When the tax went into effect in February 2017, city officials had initially expected it to add $9.2 million to the city’s coffers in its first year, according to Mayor Rahm Emanuel’s 2018 spending plan.
However, the tax had a nearly immediate effect on shoppers’ behavior, with the number of plastic and paper bags Chicagoans used to haul home their groceries dropping 42 percent in the first month, according to a study paid for by the city.
It is not shocking that the city expects shoppers to use more plastic and paper bags in the tax’s second full year, said Jordan Parker, the founder and executive director of Bring Your Bag Chicago, an advocacy group that helped shape the city’s tax.
“People get lazy, and people get used to paying that 7-cent tax,” Parker said, adding that the number of plastic and paper bags used in Washington, D.C. rose in the second year after city leaders imposed a tax similar to the one in Chicago.
City officials should push large stories to retrain their cashiers to ask shoppers whether they want to buy a bag when they check out — to make sure that they understand the cost of forgetting to make a note to bring a tote, Parker said.
“It is a tug of war,” Parker said. “The city wants that revenue, and we want it to be a trickling, stable revenue stream.”
Parker said her group planned to push city officials to raise the tax from 7 cents to 10 or 12 cents starting in the spring, once final revenue data has been released.
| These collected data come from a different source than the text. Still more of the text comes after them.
/-- Settles O24: a fault keeps everything but status and a record that fits; an effect keeps each
part of the invariant. -/
theorem stepKeepsInvariant : Obligations.StepKeepsInvariant := by
  intro s t hs h
  obtain ⟨-, rfl⟩ | ⟨-, c, o, hfits, rfl⟩ | ⟨hr, hpc, i, u, -, hu, rfl⟩ := step_inversion h
  · exact hs
  · exact State.enterFault_inv hs hfits
  · exact Effect.advance_inv hs hr hpc hu

/-- Settles O4: reset has pc 0, FL 0, empty memory and no record. -/
theorem resetMeetsInvariant : Obligations.ResetMeetsInvariant where
  pc_le := Nat.zero_le _
  fl_legal := .inl rfl
  mem_wf := ⟨.nil, fun _ hp => nomatch hp⟩
  record_iff := by decide
  record_fits := fun _ hf => nomatch hf

/-! ## Enabled and stopped steps (40_engine.md R80, 60_exceptions.md R147) -/

/-- Settles O13: between the decoded instruction and `exec` stands nothing. -/
theorem stepRunsDecodedInstruction : Obligations.StepRunsDecodedInstruction :=
  fun _ _ rest hr hpc h => step_of_fetches hr hpc ⟨rest, h⟩

/-- Settles O14: a pc above 253 cannot fetch. -/
theorem fetchOutsideMemoryFaults : Obligations.FetchOutsideMemoryFaults :=
  fun _ hr hpc => step_of_gt hr hpc

theorem coreRun_succ {M : Host.Core} {x y : M.State} (h : M.step x = .next y) (n : Nat) :
    M.run (n + 1) x = M.run n y := by
  rw [Host.Core.run, h]

theorem run_succ (h : step s = .next t) (n : Nat) : run (n + 1) s = run n t := by
  rw [run, h]

/-- Settles O15: by induction on the number of steps, each answering the same state. -/
theorem stoppedMachineStaysStopped : Obligations.StoppedMachineStaysStopped := by
  intro n s hs
  have hstep : step s = .next s := step_of_not_running hs
  induction n with
  | zero => exact ⟨rfl, rfl⟩
  | succ n ih =>
    obtain ⟨ihcore, ihrun⟩ := ih
    exact ⟨(coreRun_succ (M := core) hstep n).trans ihcore, (run_succ hstep n).trans ihrun⟩

/-- Settles O16: a stopped machine answers itself, a running one a fault or what `exec` answers. -/
theorem everyStepAnswersNext : Obligations.EveryStepAnswersNext := by
  intro s
  by_cases hr : s.status = .running
  · rcases Nat.lt_or_ge 253 s.pc.toNat with hpc | hpc
    · exact ⟨_, step_of_gt hr hpc⟩
    · by_cases ho : opcodeAt s ∈ opcodes config
      · obtain ⟨i, -, hstep⟩ := exists_fetches_step hr hpc ho
        exact hstep ▸ exec_next i s
      · exact ⟨_, step_of_dispatch_none hr hpc (dispatch_eq_none ho)⟩
  · exact ⟨s, step_of_not_running hr⟩

/-! ## Faults (60_exceptions.md R140 to R146) -/

/-- Settles O18: the operand check comes before every effect. -/
theorem illegalRegisterOperandFaults : Obligations.IllegalRegisterOperandFaults :=
  fun _ s h => exec_of_illegal_operand s h

/-- The first cause whose condition holds is taken, with the opcode where one was fetched. -/
theorem step_of_firstFault_some (hr : s.status = .running) {c : FaultCause}
    (h : firstFault s = some c) : step s = .next (s.enterFault c
      (if c = .memoryAddressOutOfRange then none else some (opcodeAt s))) := by
  unfold firstFault at h
  split_ifs at h with hpc ho ha hb hz
  · cases h
    exact step_of_gt hr (by omega)
  · cases h
    obtain ⟨i, hi, hstep⟩ := exists_fetches_step hr (by omega) ho
    rw [hstep, ← hi.opcode_eq]
    exact exec_of_illegal_operand s (hi.illegal_iff.2 (.inl ha))
  · cases h
    obtain ⟨i, hi, hstep⟩ := exists_fetches_step hr (by omega) ho
    rw [hstep, ← hi.opcode_eq]
    exact exec_of_illegal_operand s (hi.illegal_iff.2 (.inr hb))
  · cases h
    obtain ⟨i, hi, hstep⟩ := exists_fetches_step hr (by omega) ho
    obtain ⟨hmod, rb, hrb, hzero⟩ := hz
    have hinstr := hi.eq_mod hmod
    have legal : ¬7 < (operandA s).toNat := fun hgt => ha ⟨hmod ▸ by decide, hgt⟩
    obtain ⟨ra, hra⟩ := (operand_cases (operandA s)).resolve_right legal
    rw [hstep, hinstr, hmod]
    exact exec_mod_of_zero hra hrb hzero
  · cases h
    exact step_of_dispatch_none hr (by omega) (dispatch_eq_none ho)

/-- Where no fault condition holds the instruction fetched makes its effect. -/
theorem step_of_firstFault_none (hr : s.status = .running) (h : firstFault s = none) :
    ∃ t, step s = .next t ∧ t.status ≠ .faulted := by
  unfold firstFault at h
  split_ifs at h with hpc ho ha hb hz
  obtain ⟨i, hi, hstep⟩ := exists_fetches_step hr (by omega) ho
  obtain ⟨t, ht⟩ := exec_next i s
  refine ⟨t, hstep.trans ht, ?_⟩
  obtain ⟨hillegal, -⟩ | ⟨⟨a, b, -, rb, rfl, -, hrb, hzero⟩, -⟩ | ⟨u, hu, rfl⟩ := exec_cases ht
  · exact absurd (hi.illegal_iff.1 hillegal) (not_or.2 ⟨ha, hb⟩)
  · have hmod : opcodeAt s = config.OPC_MOD := hi.opcode_eq.symm
    obtain ⟨-, rfl⟩ := Instr.mod.inj (hi.eq_mod hmod)
    exact absurd ⟨hmod, rb, hrb, hzero⟩ hz
  · rw [State.advance_status]
    exact hu.status_ne_faulted hr

/-- Settles O17: the conditions are tested in the order of R145, each where the ones before fail. -/
theorem firstFaultIsTaken : Obligations.FirstFaultIsTaken :=
  fun _ hr => ⟨fun _ h => step_of_firstFault_some hr h, step_of_firstFault_none hr⟩

/-! ## Memory and output of a step (20_memory.md R45, 10_state.md R24) -/

theorem State.sp_decSp_eq (s : State) : s.decSp.sp = s.readReg 7 - 1 := by
  rw [State.decSp_eq]
  exact s.readReg_writeReg_self 7 _

/-- A cell that an effect changes is the one ST addresses, or the one at the decremented SP. -/
theorem Effect.store_of_load_ne (h : Effect s i u) {x : Byte} (hx : u.load x ≠ s.load x) :
    (∃ (a b : Byte) (ra : RegIdx), i = .st a b ∧ a.toNat = ra.val ∧ x = s.readReg ra) ∨
    ((∃ a, i = .push a ∨ i = .call a) ∧ x = s.readReg 7 - 1) := by
  have pushed {value : State → Byte} (hx : (s.push value).load x ≠ s.load x) :
      x = s.readReg 7 - 1 := by
    rw [← State.sp_decSp_eq]
    by_contra hne
    exact hx ((State.load_push ..).trans (if_neg hne))
  cases h with
  | push => exact .inr ⟨⟨_, .inl rfl⟩, pushed hx⟩
  | call => exact .inr ⟨⟨_, .inr rfl⟩, pushed hx⟩
  | st ha =>
    refine .inl ⟨_, _, _, rfl, ha, ?_⟩
    by_contra hne
    exact hx (State.load_store_ne _ _ hne)
  | _ => exact absurd rfl hx

/-- Only PRN has an effect on the output trace. -/
theorem Effect.out_cases (h : Effect s i u) :
    u.out = s.out ∨
    ∃ (a : Byte) (ra : RegIdx), i = .prn a ∧ a.toNat = ra.val ∧ u.out = s.out ++ [s.readReg ra] := by
  cases h with
  | prn ha => exact .inr ⟨_, _, rfl, ha, rfl⟩
  | _ => exact .inl rfl

/-- Settles O22: a stopped or faulting step changes no cell, an effect only the cell it stores to. -/
theorem memoryChangesOnlyAtTheStore : Obligations.MemoryChangesOnlyAtTheStore := by
  intro s t x h hx
  obtain ⟨-, rfl⟩ | ⟨-, c, o, -, rfl⟩ | ⟨hr, -, i, u, hi, hu, rfl⟩ := step_inversion h
  · exact absurd rfl hx
  · exact absurd rfl hx
  · rw [State.load_advance] at hx
    refine ⟨hr, ?_⟩
    obtain ⟨a, b, ra, rfl, ha, rfl⟩ | ⟨⟨a, rfl | rfl⟩, rfl⟩ := hu.store_of_load_ne hx
    · obtain ⟨rfl, -⟩ := Instr.st.inj hi.builder_eq
      exact .inl ⟨hi.opcode_eq.symm, ra, ha, rfl⟩
    · exact .inr ⟨.inl hi.opcode_eq.symm, rfl⟩
    · exact .inr ⟨.inr hi.opcode_eq.symm, rfl⟩

/-- Settles O23: a stopped or faulting step emits nothing, and of the effects only PRN's does. -/
theorem outputGrowsOnlyByPrn : Obligations.OutputGrowsOnlyByPrn := by
  intro s t h
  obtain ⟨-, rfl⟩ | ⟨-, c, o, -, rfl⟩ | ⟨hr, -, i, u, hi, hu, rfl⟩ := step_inversion h
  · exact .inl rfl
  · exact .inl rfl
  · rw [State.advance_out]
    obtain hout | ⟨a, ra, rfl, ha, hout⟩ := hu.out_cases
    · exact .inl hout
    · obtain rfl := Instr.prn.inj hi.builder_eq
      exact .inr ⟨hr, hi.opcode_eq.symm, ra, ha, hout⟩

end Sys2Proof.Machine
end

section
/-! Family other, instructions. Laws of the byte operations and of the stack, the statements that run several instructions in a row, and the frames (41_alu.md, 42_control.md). -/

namespace Sys2Proof

/-! ## Legal operands (40_engine.md R84) -/

theorem Instr.wf_eq_false_iff (i : Instr) :
    i.wf = false ↔ ∃ r ∈ i.registerOperands, 7 < r.toNat := by
  have hregs : config.NUM_REGS = 8 := rfl
  simp only [Instr.wf, List.all_eq_false, decide_eq_true_eq, hregs, Nat.not_lt, Nat.succ_le_iff]

end Sys2Proof

namespace Sys2Proof.Machine

open Sys2Proof.Certificates

variable {s t u : State} {i : Instr} {a b : Byte} {ra rb : RegIdx}

/-! ## The byte operations (41_alu.md R109 to R112) -/

theorem shlBytes_eq_zero (x : Byte) {amount : Byte} (h : 8 ≤ amount.toNat) :
    shlBytes x amount = 0 := by
  have hdvd : 256 ∣ x.toNat * 2 ^ amount.toNat := Dvd.dvd.mul_left (pow_dvd_pow 2 h) _
  rw [shlBytes_eq, Nat.mod_eq_zero_of_dvd hdvd]
  rfl

theorem shrBytes_eq_zero {x amount : Byte} (h : x.toNat < 2 ^ amount.toNat) :
    shrBytes x amount = 0 := by
  rw [shrBytes_eq, Nat.div_eq_of_lt h]
  rfl
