/-- The claim of a position ends: its settlement is queued, then the record is released, then its claim
items are dropped (R69, R71, R36). Nothing happens where no claim is held. -/
def State.endClaim (p : Pos) (blocked : Bool) (s : State) : State :=
  match (s.ctx p).claim with
  | none => s
  | some k =>
    (((s.offerSettlement k.slot (k.settlement (s.ctx p).working blocked)).release k.slot).onCtx p
      Position.dropClaim)

/-- A checkpoint settlement: the working image is queued, and D becomes 0 (R87, R175). Nothing happens
where no claim is held. -/
def State.checkpoint (p : Pos) (s : State) : State :=
  match (s.ctx p).claim with
  | none => s
  | some k =>
    (s.offerSettlement k.slot (k.settlement (s.ctx p).working false)).onCtx p fun c =>
      { c with debited := 0 }

/-- The checkpoint step in force: 1 while PWRLOW is asserted, else K (R87, R176). -/
def State.stepInForce (s : State) : Nat := if s.pins.pwrlow then 1 else s.settings.checkpoint

/-! ### Charges (R84, R85, R88) -/

/-- A rate charge at rate r quarters and phase p (R84). -/
def rateCharge (r : Nat) (p : Fin 4) : Nat := r / 4 + (if p.val < r % 4 then 1 else 0)

/-- The phase at which a rate charge at rate r is made: 0 when the rate differs from the rate used (R85). -/
def Call.phaseAt (k : Call) (r : Nat) : Fin 4 := if r = k.rateUsed then k.phase else 0

/-- The next rate charge of a call at rate r (R84, R85). -/
def Call.charge (k : Call) (r : Nat) : Nat := rateCharge r (k.phaseAt r)

/-- The call with a rate charge at rate r and an interval fixed (R85). -/
def Call.fix (k : Call) (r interval : Nat) : Call :=
  { k with rateUsed := r, interval := interval, phase := k.phaseAt r + 1 }

/-- The warn flag of a card in METERED: W below the next two rate charges, never for SERVICE (R88). -/
def warnFor (cls : CardClass) (w : Nat) (k : Call) : Bool :=
  decide (cls ≠ .service) &&
  decide (w < rateCharge k.rateUsed k.phase + rateCharge k.rateUsed (k.phase + 1))

/-- Whether a card can pay an amount (R90). -/
def canPay (cls : CardClass) (w amount : Nat) : Bool := decide (cls = .service) || decide (amount ≤ w)

/-- W falls by the units debited, but for SERVICE, and D rises by them (R86). -/
def Position.spend (cls : CardClass) (units : Nat) (c : Position) : Position :=
  { c with
    working := if cls = .service then c.working else c.working - units
    debited := c.debited + units }

/-- A debit of `units` from the card a position holds, on a call in `zone` (R86): W falls but for SERVICE,
the takings rise, D rises, and the checkpoint test of R87 is made. A debit of 0 changes nothing here: no test is
made (R86, log 16). -/
def State.debit (p : Pos) (zone : BitVec 4) (units : Nat) (s : State) : State :=
  match (s.ctx p).claim with
  | none => s
  | some k =>
    if units = 0 then s
    else
      let t := (s.addTakings k.cls zone units).onCtx p (Position.spend k.cls units)
      if t.stepInForce ≤ (t.ctx p).debited then t.checkpoint p else t

/-- The class of the card a position holds. -/
def Position.cls (c : Position) : Option CardClass := c.claim.map Claim.cls

/-- Whether the card a position holds can pay an amount. -/
def Position.pays (c : Position) (amount : Nat) : Bool :=
  match c.cls with
  | some cls => canPay cls c.working amount
  | none => false

/-- The warn flag is set or cleared by R88 after a debit that leaves the position in METERED. -/
def Position.updateWarn (c : Position) : Position :=
  match c.cls, c.call with
  | some cls, some k => { c with order := { c.order with warn := warnFor cls c.working k } }
  | _, _ => c

/-! ### Cut and grace (R98, R107) -/

/-- Entry to CUT: the call context is dropped, and the order becomes the cut verdict (R107). A claim that
was answered WAIT in GRACE is not kept: its candidate serial is dropped (R105). -/
def Position.enterCut (verdict : Verdict) (c : Position) : Position :=
  let dropped : Bool := match c.state, c.call with
    | .grace, some k => decide (k.sub = .checking) && c.outstanding.isNone
    | _, _ => false
  { c with
    state := .cut
    call := none
    candidate := if dropped then none else c.candidate
    order := { verdict := verdict, warn := false, shown := 0 } }

/-- Entry to GRACE with an amount the card cannot pay, on a call `k` (R98): above 255 it is cut CUT-OTHER,
with a grace window of 0 it is cut CUT-EXHAUSTED. The window is in seconds, the timer in tenths. -/
def Position.enterGrace (window amount : Nat) (k : Call) (c : Position) : Position :=
  if Config.maxAmount < amount then c.enterCut .cutOther
  else if window = 0 then c.enterCut .cutExhausted
  else
    { c with
      state := .grace
      call := some { k with
        amount := amount, intervalTimer := none, graceTimer := some (10 * window), sub := .old } }
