-- ==== Sys2Proof/Machine/Step.lean ====
section
/-!
DEFINITION. One step of the block: the command at the front of the queue runs on the state with the
queue's rest; on an empty queue a tenth of a second of the timebase passes (log 5).
-/

namespace Sys2Proof.Machine

/-- One step. -/
def step (s : State) : Host.Outcome State Fault Refusal :=
  match s.pending with
  | [] => .next s.tick
  | c :: rest => exec c { s with pending := rest }

/-- The state with the command that a word spells put at the front of its queue; unchanged where the word
spells none (log 26). -/
def State.withFetchWord (s : State) (nbits w : Nat) : State :=
  match decodeTableWord nbits w with
  | some c => { s with pending := c :: s.pending }
  | none => s

end Sys2Proof.Machine
end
“People need to be aware they are paying this tax,” Parker said. “Loss aversion is way more effective than anything else we have tried.”
Parker, who is managing the campaign of Erika Wozniak Francis, who is running to unseat 46th Ward Ald. James Cappleman, said she was confident that the next mayor and City Council would be “more progressive” and open to raising the tax.
“Everything will be different,” Parker said.
Jen Walling, the executive director of the Illinois Environmental Council, which pushed for the tax, said the group “would expect the city to continue to honor its commitment to educational program and bag giveaways related to this tax.”